L’album et ses images sombres nous fait partager la peur de la fillette, pis,
par un portait en gros plan son endormissement au cours duquel Tala revit en
rêve son crime de la sauterelle. Ce rêve rétrospectif stigmatise la cruauté du
geste avec les couleurs sanglantes. Au matin, Tala rejoint une rivière qui va
la guider, en la suivant à contre-courant jusqu’à chez elle. Mais en glissant,
elle tombe. Le bison silencieux la sauve de la noyade. C’est tel un de ces
innombrables petits oiseaux nichant dans la crinière des bisons, Tala est raccompagnée
par la bête. Et c’est Tala, qui, au campement, empêche que les siens ne
décochent une flèche sur l’animal mythique salvateur.
La
structure du conte classique en doublant la fonction de l’héroïne par celle du
bison allie la figure du protecteur et celle de l’aventurière perdue.

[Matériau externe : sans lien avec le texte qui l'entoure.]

-- ==== Sys2Proof/Tests/Slice0.lean ====
section
/-! SUPPORT. Tests. Expected values come from the spec: the vectors of spec/95_test_vectors.md (named in the comments), the
examples in the rules, the encodings of spec/30_encoding.md. At the end, for every statement with hypotheses, a theorem that
shows they can be met. -/

set_option Elab.async false

namespace Sys2Proof.Tests
open Sys2Proof Sys2Proof.Machine

/-! ### Small states -/

/-- Bytes at consecutive indexes. -/
def bytesAt : Nat → List Nat → Memory
  | _, [] => []
  | a, v :: vs => (a, BitVec.ofNat 8 v) :: bytesAt (a + 1) vs

/-- INF busy in a phase, at stream bit 0 of some bytes. -/
def infState (bytes : List Nat) (p : Phase) : State :=
  { State.reset with
    inf := { Inf.reset with phase := p, inLen := BitVec.ofNat 32 bytes.length, outCap := 1000 }
    mem := { Spaces.reset with inn := bytesAt 0 bytes } }

/-- The same with some output already there. -/
def withOut (out : List Nat) (s : State) : State :=
  { s with inf := { s.inf with olen := out.length }, mem := { s.mem with out := bytesAt 0 out } }

/-- INF inside an element. -/
def within (sub : SubPhase) (s : State) : State := { s with inf := { s.inf with sub := sub } }

/-- A header of `hlit + hdist` lengths in progress, some of them written. -/
def header (hlit hdist : Nat) (lens : List (BitVec 4)) : State :=
  { State.reset with
    inf := { Inf.reset with phase := .dynhdr, sub := .clTokens, hlit := hlit, hdist := hdist }
    tabs := { Tables.reset with lens := lens } }

/-- SLR at row `row`, INF done, the row before it in its buffer. -/
def rowState (w h c o row : Nat) (out prev : List Nat) : State :=
  { State.reset with
    inf := { Inf.reset with phase := .done, olen := out.length }
    slr := { Slr.reset with
      width := BitVec.ofNat 32 w, height := BitVec.ofNat 32 h, rawCh := BitVec.ofNat 3 c, outCh := BitVec.ofNat 3 o
      row := row, imgLen := w * o * h, phase := .rows }
    mem := { Spaces.reset with
      out := bytesAt 0 out
      row0 := if row % 2 = 1 then bytesAt 0 prev else []
      row1 := if row % 2 = 0 then bytesAt 0 prev else [] } }

/-- What an outcome gives of its next state. -/
def onNext {α : Type} (f : State → α) : Host.Outcome State Fault Refusal → Option α
  | .next t => some (f t)
  | .fault _ => none
  | .refused _ => none

/-- `n` bytes of a space from an index on. -/
def bytesOf (sp : Space) (a n : Nat) (s : State) : List Nat := (List.range n).map fun i => (s.read sp (a + i)).toNat

/-- Phase, error code, number of output bytes, stream position. -/
def summary (s : State) : Phase × Nat × Nat × Nat := (s.inf.phase, s.inf.err.toNat, s.inf.olen, s.bitpos)

/-- Phase, error code, number of output bytes: what is defined after a fault. -/
def ending (s : State) : Phase × Nat × Nat := (s.inf.phase, s.inf.err.toNat, s.inf.olen)

/-- The bytes are fetched as the instruction, so many bits long. -/
def fetches (bytes : List Nat) (p : Phase) (sub : SubPhase) (i : Instr) (n : Nat) : Bool :=
  match fetchInf (within sub (infState bytes p)) with
  | .instr j t => j = i && t.bitpos = n
  | .raise _ => false
  | .refuse _ => false

/-- The match length a length symbol leaves pending. -/
def matchLength (i : Instr) : Option Nat := onNext (fun t => t.inf.mlen) (exec i (infState [] .syms))

/-- A distance symbol copies from exactly `d` bytes back: with `d` bytes of output it does, with one fewer it is too far. -/
def needsExactly (i : Instr) (d : Nat) : Bool :=
  let at_ (n : Nat) : State :=
    { State.reset with inf := { Inf.reset with phase := .syms, sub := .distance, mlen := 3, olen := n, outCap := 40000 } }
  decide (onNext ending (exec i (at_ d)) = some (.syms, 0, d + 3)) &&
    decide (onNext ending (exec i (at_ (d - 1))) = some (.error, 7, d - 1))

/-! ### WellFormed -/

theorem test_wf_refuses_legal_filter_row : Instr.wf (.rowInvalid 4) = false ∧ Instr.wf (.rowInvalid 0) = false := by decide
theorem test_wf_refuses_legal_filter_row0 : Instr.wf (.row0Invalid 4) = false ∧ Instr.wf (.row0Invalid 0) = false := by
  decide
theorem test_wf_accepts : Instr.wf (.rowInvalid 5) = true ∧ Instr.wf (.row0Invalid 255) = true ∧ Instr.wf .eob = true := by
  decide

/-! ### Decoding: every constructor, from a word written out from the spec's encoding -/

-- R92: CMF in bits 7:0, FLG in bits 15:8; R93: BFINAL, then BTYPE in bits 2:1
theorem test_decode_headers :
    decode .zhdr 0b0000000101111000 0 = .ok (.zhdr 0x78 0x01) ∧
    decode .bhdr 0b000 0 = .ok (.blkStored false) ∧ decode .bhdr 0b001 0 = .ok (.blkStored true) ∧
    decode .bhdr 0b010 0 = .ok (.blkFixed false) ∧ decode .bhdr 0b011 0 = .ok (.blkFixed true) ∧
    decode .bhdr 0b100 0 = .ok (.blkDynamic false) ∧ decode .bhdr 0b101 0 = .ok (.blkDynamic true) ∧
    decode .bhdr 0b110 0 = .ok (.blkRsvd false) ∧ decode .bhdr 0b111 0 = .ok (.blkRsvd true) := by decide
-- R94: LEN low, NLEN high; R95: HLIT 4:0, HDIST 9:5, HCLEN 13:10
theorem test_decode_bodies :
    decode .stored 0b11111111111111000000000000000011 0 = .ok (.storedData 3 0xFFFC) ∧
    decode .dynhdr 0b1110_00000_00001 0 = .ok (.dyn 1 0 14) := by decide
-- R96, R104
theorem test_decode_codelengths :
    decode .clsym 0b00000 0 = .ok (.cl 0) ∧ decode .clsym 0b01111 0 = .ok (.cl 15) ∧
    decode .clsym 0b10000 0b10 = .ok (.cl16 2) ∧ decode .clsym 0b10001 0b000 = .ok (.cl17 0) ∧
    decode .clsym 0b10010 0b1010110 = .ok (.cl18 86) ∧ decode .clsym 0b10011 0 = .error (.noRow .clsym 19) := by decide
-- R97, R102
theorem test_decode_literals :
    decode .llsym 0b000000000 0 = .ok (.lit 0) ∧ decode .llsym 0b011111111 0 = .ok (.lit 255) ∧
    decode .llsym 0b100000000 0 = .ok .eob ∧ decode .llsym 0b100011110 0 = .ok (.llRsvd 0) ∧
    decode .llsym 0b100011111 0 = .ok (.llRsvd 1) ∧ decode .llsym 0b100100000 0 = .error (.noRow .llsym 288) := by decide
theorem test_decode_lengths_257 :
    decode .llsym 0b100000001 0 = .ok .len257 ∧
    decode .llsym 0b100000010 0 = .ok .len258 ∧
    decode .llsym 0b100000011 0 = .ok .len259 ∧
    decode .llsym 0b100000100 0 = .ok .len260 ∧
    decode .llsym 0b100000101 0 = .ok .len261 ∧
    decode .llsym 0b100000110 0 = .ok .len262 ∧
    decode .llsym 0b100000111 0 = .ok .len263 ∧
    decode .llsym 0b100001000 0 = .ok .len264 ∧
    decode .llsym 0b100001001 0b1 = .ok (.len265 1) ∧
    decode .llsym 0b100001010 0b1 = .ok (.len266 1) ∧
    decode .llsym 0b100001011 0b1 = .ok (.len267 1) ∧
    decode .llsym 0b100001100 0b1 = .ok (.len268 1) := by decide
theorem test_decode_lengths_269 :
    decode .llsym 0b100001101 0b11 = .ok (.len269 3) ∧
    decode .llsym 0b100001110 0b11 = .ok (.len270 3) ∧
    decode .llsym 0b100001111 0b11 = .ok (.len271 3) ∧
    decode .llsym 0b100010000 0b11 = .ok (.len272 3) ∧
    decode .llsym 0b100010001 0b111 = .ok (.len273 7) ∧
    decode .llsym 0b100010010 0b111 = .ok (.len274 7) ∧
    decode .llsym 0b100010011 0b111 = .ok (.len275 7) ∧
    decode .llsym 0b100010100 0b111 = .ok (.len276 7) ∧
    decode .llsym 0b100010101 0b1111 = .ok (.len277 15) ∧
    decode .llsym 0b100010110 0b1111 = .ok (.len278 15) ∧
    decode .llsym 0b100010111 0b1111 = .ok (.len279 15) ∧
    decode .llsym 0b100011000 0b1111 = .ok (.len280 15) := by decide
theorem test_decode_lengths_281 :
    decode .llsym 0b100011001 0b11111 = .ok (.len281 31) ∧
    decode .llsym 0b100011010 0b11111 = .ok (.len282 31) ∧
    decode .llsym 0b100011011 0b11111 = .ok (.len283 31) ∧
    decode .llsym 0b100011100 0b11111 = .ok (.len284 31) ∧
    decode .llsym 0b100011101 0 = .ok .len285 := by decide
theorem test_decode_distances_0 :
    decode .dsym 0b00000 0 = .ok .dist0 ∧
    decode .dsym 0b00001 0 = .ok .dist1 ∧
    decode .dsym 0b00010 0 = .ok .dist2 ∧
    decode .dsym 0b00011 0 = .ok .dist3 ∧
    decode .dsym 0b00100 0b1 = .ok (.dist4 1) ∧
    decode .dsym 0b00101 0b1 = .ok (.dist5 1) ∧
    decode .dsym 0b00110 0b11 = .ok (.dist6 3) ∧
    decode .dsym 0b00111 0b11 = .ok (.dist7 3) ∧
    decode .dsym 0b01000 0b111 = .ok (.dist8 7) ∧
    decode .dsym 0b01001 0b111 = .ok (.dist9 7) ∧
    decode .dsym 0b01010 0b1111 = .ok (.dist10 15) ∧
    decode .dsym 0b01011 0b1111 = .ok (.dist11 15) := by decide
theorem test_decode_distances_12 :
    decode .dsym 0b01100 0b11111 = .ok (.dist12 31) ∧
    decode .dsym 0b01101 0b11111 = .ok (.dist13 31) ∧
    decode .dsym 0b01110 0b111111 = .ok (.dist14 63) ∧
    decode .dsym 0b01111 0b111111 = .ok (.dist15 63) ∧
    decode .dsym 0b10000 0b1111111 = .ok (.dist16 127) ∧
    decode .dsym 0b10001 0b1111111 = .ok (.dist17 127) ∧
    decode .dsym 0b10010 0b11111111 = .ok (.dist18 255) ∧
    decode .dsym 0b10011 0b11111111 = .ok (.dist19 255) ∧
    decode .dsym 0b10100 0b111111111 = .ok (.dist20 511) ∧
    decode .dsym 0b10101 0b111111111 = .ok (.dist21 511) ∧
    decode .dsym 0b10110 0b1111111111 = .ok (.dist22 1023) ∧
    decode .dsym 0b10111 0b1111111111 = .ok (.dist23 1023) := by decide
theorem test_decode_distances_24 :
    decode .dsym 0b11000 0b11111111111 = .ok (.dist24 2047) ∧
    decode .dsym 0b11001 0b11111111111 = .ok (.dist25 2047) ∧
    decode .dsym 0b11010 0b111111111111 = .ok (.dist26 4095) ∧
    decode .dsym 0b11011 0b111111111111 = .ok (.dist27 4095) ∧
    decode .dsym 0b11100 0b1111111111111 = .ok (.dist28 8191) ∧
    decode .dsym 0b11101 0b1111111111111 = .ok (.dist29 8191) := by decide
-- R103
theorem test_decode_reserved_distances :
    decode .dsym 0b11110 0 = .ok (.dRsvd 0) ∧ decode .dsym 0b11111 0 = .ok (.dRsvd 1) := by decide
-- R105, R117
theorem test_decode_filters :
    decode .filt 0b00000000 0 = .ok .rowNone ∧ decode .filt 0b00000001 0 = .ok .rowSub ∧
    decode .filt 0b00000010 0 = .ok .rowUp ∧ decode .filt 0b00000011 0 = .ok .rowAvg ∧
    decode .filt 0b00000100 0 = .ok .rowPaeth ∧ decode .filt 0b00000101 0 = .ok (.rowInvalid 5) ∧
    decode .filt 0b11111111 0 = .ok (.rowInvalid 255) := by decide
theorem test_decode_filters_row0 :
    decode .filt0 0b00000000 0 = .ok .row0None ∧ decode .filt0 0b00000001 0 = .ok .row0Sub ∧
    decode .filt0 0b00000010 0 = .ok .row0Up ∧ decode .filt0 0b00000011 0 = .ok .row0Avg ∧
    decode .filt0 0b00000100 0 = .ok .row0Paeth ∧ decode .filt0 0b00000101 0 = .ok (.row0Invalid 5) ∧
    decode .filt0 0b10000000 0 = .ok (.row0Invalid 128) := by decide

/-! ### Fetching: the fixed-table bit patterns of the rules, the code most significant bit first, extra bits least
significant bit first -/

theorem test_fetch_lengths_257 :
    fetches [64] .syms .boundary .len257 7 = true ∧
    fetches [32] .syms .boundary .len258 7 = true ∧
    fetches [96] .syms .boundary .len259 7 = true ∧
    fetches [16] .syms .boundary .len260 7 = true ∧
    fetches [80] .syms .boundary .len261 7 = true ∧
    fetches [48] .syms .boundary .len262 7 = true ∧
    fetches [112] .syms .boundary .len263 7 = true ∧
    fetches [8] .syms .boundary .len264 7 = true ∧
    fetches [200] .syms .boundary (.len265 1) 8 = true ∧
    fetches [168] .syms .boundary (.len266 1) 8 = true ∧
    fetches [232] .syms .boundary (.len267 1) 8 = true ∧
    fetches [152] .syms .boundary (.len268 1) 8 = true := by decide +kernel
theorem test_fetch_lengths_269 :
    fetches [216, 1] .syms .boundary (.len269 3) 9 = true ∧
    fetches [184, 1] .syms .boundary (.len270 3) 9 = true ∧
    fetches [248, 1] .syms .boundary (.len271 3) 9 = true ∧
    fetches [132, 1] .syms .boundary (.len272 3) 9 = true ∧
    fetches [196, 3] .syms .boundary (.len273 7) 10 = true ∧
    fetches [164, 3] .syms .boundary (.len274 7) 10 = true ∧
    fetches [228, 3] .syms .boundary (.len275 7) 10 = true ∧
    fetches [148, 3] .syms .boundary (.len276 7) 10 = true ∧
    fetches [212, 7] .syms .boundary (.len277 15) 11 = true ∧
    fetches [180, 7] .syms .boundary (.len278 15) 11 = true ∧
    fetches [244, 7] .syms .boundary (.len279 15) 11 = true ∧
    fetches [3, 15] .syms .boundary (.len280 15) 12 = true := by decide +kernel
theorem test_fetch_lengths_281 :
    fetches [131, 31] .syms .boundary (.len281 31) 13 = true ∧
    fetches [67, 31] .syms .boundary (.len282 31) 13 = true ∧
    fetches [195, 31] .syms .boundary (.len283 31) 13 = true ∧
    fetches [35, 31] .syms .boundary (.len284 31) 13 = true ∧
    fetches [163] .syms .boundary .len285 8 = true := by decide +kernel
theorem test_fetch_distances_0 :
    fetches [0] .syms .distance .dist0 5 = true ∧
    fetches [16] .syms .distance .dist1 5 = true ∧
    fetches [8] .syms .distance .dist2 5 = true ∧
    fetches [24] .syms .distance .dist3 5 = true ∧
    fetches [36] .syms .distance (.dist4 1) 6 = true ∧
    fetches [52] .syms .distance (.dist5 1) 6 = true ∧
    fetches [76] .syms .distance (.dist6 2) 7 = true ∧
    fetches [92] .syms .distance (.dist7 2) 7 = true ∧
    fetches [194] .syms .distance (.dist8 6) 8 = true ∧
    fetches [210] .syms .distance (.dist9 6) 8 = true ∧
    fetches [202, 1] .syms .distance (.dist10 14) 9 = true ∧
    fetches [218, 1] .syms .distance (.dist11 14) 9 = true := by decide +kernel
theorem test_fetch_distances_12 :
    fetches [198, 3] .syms .distance (.dist12 30) 10 = true ∧
    fetches [214, 3] .syms .distance (.dist13 30) 10 = true ∧
    fetches [206, 7] .syms .distance (.dist14 62) 11 = true ∧
    fetches [222, 7] .syms .distance (.dist15 62) 11 = true ∧
    fetches [193, 15] .syms .distance (.dist16 126) 12 = true ∧
    fetches [209, 15] .syms .distance (.dist17 126) 12 = true ∧
    fetches [201, 31] .syms .distance (.dist18 254) 13 = true ∧
    fetches [217, 31] .syms .distance (.dist19 254) 13 = true ∧
    fetches [197, 63] .syms .distance (.dist20 510) 14 = true ∧
    fetches [213, 63] .syms .distance (.dist21 510) 14 = true ∧
    fetches [205, 127] .syms .distance (.dist22 1022) 15 = true ∧
    fetches [221, 127] .syms .distance (.dist23 1022) 15 = true := by decide +kernel
theorem test_fetch_distances_24 :
    fetches [195, 255] .syms .distance (.dist24 2046) 16 = true ∧
    fetches [211, 255] .syms .distance (.dist25 2046) 16 = true ∧
    fetches [203, 255, 1] .syms .distance (.dist26 4094) 17 = true ∧
    fetches [219, 255, 1] .syms .distance (.dist27 4094) 17 = true ∧
    fetches [199, 255, 3] .syms .distance (.dist28 8190) 18 = true ∧
    fetches [215, 255, 3] .syms .distance (.dist29 8190) 18 = true := by decide +kernel
-- R107: `a` is the stream bits 1,0,0,1,0,0,0,1; end of block is seven 0 bits; 255 is nine 1 bits; 286 is 11000110
theorem test_fetch_literals :
    fetches [0b10001001] .syms .boundary (.lit 0x61) 8 = true ∧ fetches [0b00000000] .syms .boundary .eob 7 = true ∧
    fetches [0b11111111, 1] .syms .boundary (.lit 255) 9 = true ∧
    fetches [0b01100011] .syms .boundary (.llRsvd 0) 8 = true ∧ fetches [0b00001111] .syms .distance (.dRsvd 0) 5 = true := by
  decide +kernel
-- R183 examples: 0x4B is a last fixed block, 0x01 a last stored block; R206: 0x0D C0 81 is a last dynamic block
theorem test_fetch_headers :
    fetches [0x4B] .bhdr .boundary (.blkFixed true) 3 = true ∧ fetches [0x01] .bhdr .boundary (.blkStored true) 3 = true ∧
    fetches [0x05] .bhdr .boundary (.blkDynamic true) 3 = true ∧ fetches [0x07] .bhdr .boundary (.blkRsvd true) 3 = true ∧
    fetches [0x78, 0x9C] .zhdr .boundary (.zhdr 0x78 0x9C) 16 = true ∧
    fetches [0x03, 0x00, 0xFC, 0xFF] .stored .boundary (.storedData 3 0xFFFC) 32 = true := by decide +kernel
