-- ==== Sys2Proof/Machine/Alu.lean ====
section
/-! DEFINITION. The ALU block and the instructions that use it: ADD, MUL, CMP (42_alu.md). -/

namespace Sys2Proof.Machine

/-- The operation selector of the ALU (42_alu.md R90; log 15). -/
inductive AluOp where
  | add
  | multiply
  | compare
  /-- A selector outside Add, Multiply, Compare (42_alu.md R94). No instruction passes it. -/
  | other (code : Nat)
  deriving DecidableEq, Repr

/-- The ALU contract `apply(op, dest_index, src_index)`: both registers are read, dest first, before
anything is written (42_alu.md R90 to R94). -/
def aluApply (op : AluOp) (dest src : Byte) (s : State) : Except FaultKind State := do
  let vd ← readReg dest s
  let vs ← readReg src s
  match op with
  | .add => writeReg dest (vd + vs) s
  | .multiply => writeReg dest (vd * vs) s
  | .compare => pure (s.withFl (compareFlags vd vs))
  | .other _ => throw .unsupportedOperation

/-- ADD a, b (42_alu.md R95). -/
def execAdd (a b : Byte) (s : State) : Host.Outcome State Fault Refusal :=
  settle s do
    let t ← aluApply .add a b s
    pure (t.advance 3)

/-- MUL a, b (42_alu.md R96). -/
def execMul (a b : Byte) (s : State) : Host.Outcome State Fault Refusal :=
  settle s do
    let t ← aluApply .multiply a b s
    pure (t.advance 3)

/-- CMP a, b (42_alu.md R97). -/
def execCmp (a b : Byte) (s : State) : Host.Outcome State Fault Refusal :=
  settle s do
    let t ← aluApply .compare a b s
    pure (t.advance 3)

end Sys2Proof.Machine
end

L’adjuvant, à la fin du récit, trône à côté de Tala comme actant central du
conte. En ce sens Tala et le bison illustre l’équilibre de la vie
humaine et de la vie naturelle en interdépendance et en mutuelle entraide. Le
conte qui invite à découvrir la civilisation des amérindiens, amène l’enfant,
soit lecteur soit auditeur, à réfléchir à ce modèle de vie puisé dans la nature
et son respect par le peuple des plaines. Comme l’écrivait Claude Brémond, tout
récit repose « sur une structuration anthropomorphe de la matière
narrative » (1) : ici, le bison protecteur qui va devoir sa vie
sauve à la fillette permet à celle-ci de faire sortir d’elle la culpabilité qui
la perd pour, rendant à l’obligateur (le bison) sa dette morale d’être en vie
instituer une égalité de condition où s’équilibre humanité et animalité.
Tala
et le bison est donc un conte éthique, et ce d’autant plus que le
génocide des Indiens par le gouvernement des Blancs d’Amérique assoiffés de
propriétés terriennes et de richesses du sol, a été précédé par l’extermination
des bisons, source principale de la subsistance des peuples autochtones. Les
enseignants et enseignantes possèdent avec Tala et le bison un
beau matériau livresque pour initier le jeune lectorat à la lecture du conte, à
son étude et aux sources légendaires-mythiques et historiques qu’il convoque.
L’imprécision du lieu géographique, du peuple indien concerné, facilitent la
transposition interprétative de l’histoire sur une scène mythique. L’album
s’offre à cette opération de lecture complémentaire.
Philippe Geneste
(1) Brémond, Claude, Logique du récit,
Paris, éd. Du Seuil, 1973, 350 p. – p.328.